Provided records:
■ ■ ■ ■ ■ ■ ■
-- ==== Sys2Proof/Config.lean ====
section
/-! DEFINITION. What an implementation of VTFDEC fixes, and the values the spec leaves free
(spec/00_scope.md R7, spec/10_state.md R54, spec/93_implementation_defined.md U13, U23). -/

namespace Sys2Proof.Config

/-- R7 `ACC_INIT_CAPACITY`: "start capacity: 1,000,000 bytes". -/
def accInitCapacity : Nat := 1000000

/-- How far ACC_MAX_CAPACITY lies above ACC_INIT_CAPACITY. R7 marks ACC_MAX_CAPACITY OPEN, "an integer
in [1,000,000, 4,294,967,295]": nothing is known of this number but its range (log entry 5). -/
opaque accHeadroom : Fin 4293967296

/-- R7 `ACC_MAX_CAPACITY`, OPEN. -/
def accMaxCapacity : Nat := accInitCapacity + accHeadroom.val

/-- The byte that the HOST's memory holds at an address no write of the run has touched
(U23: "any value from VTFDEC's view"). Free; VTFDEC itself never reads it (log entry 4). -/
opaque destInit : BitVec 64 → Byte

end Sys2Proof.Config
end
■ ■ ■ ■ ■ ■ ■
Your objective: An exact copy of the lines above between the line holding "opaque accHeadroom : Fin 4293967296" and the line holding "run has touched", inclusive, is the whole answer.

Answer area:
opaque accHeadroom : Fin 4293967296

/-- R7 `ACC_MAX_CAPACITY`, OPEN. -/
def accMaxCapacity : Nat := accInitCapacity + accHeadroom.val

/-- The byte that the HOST's memory holds at an address no write of the run has touched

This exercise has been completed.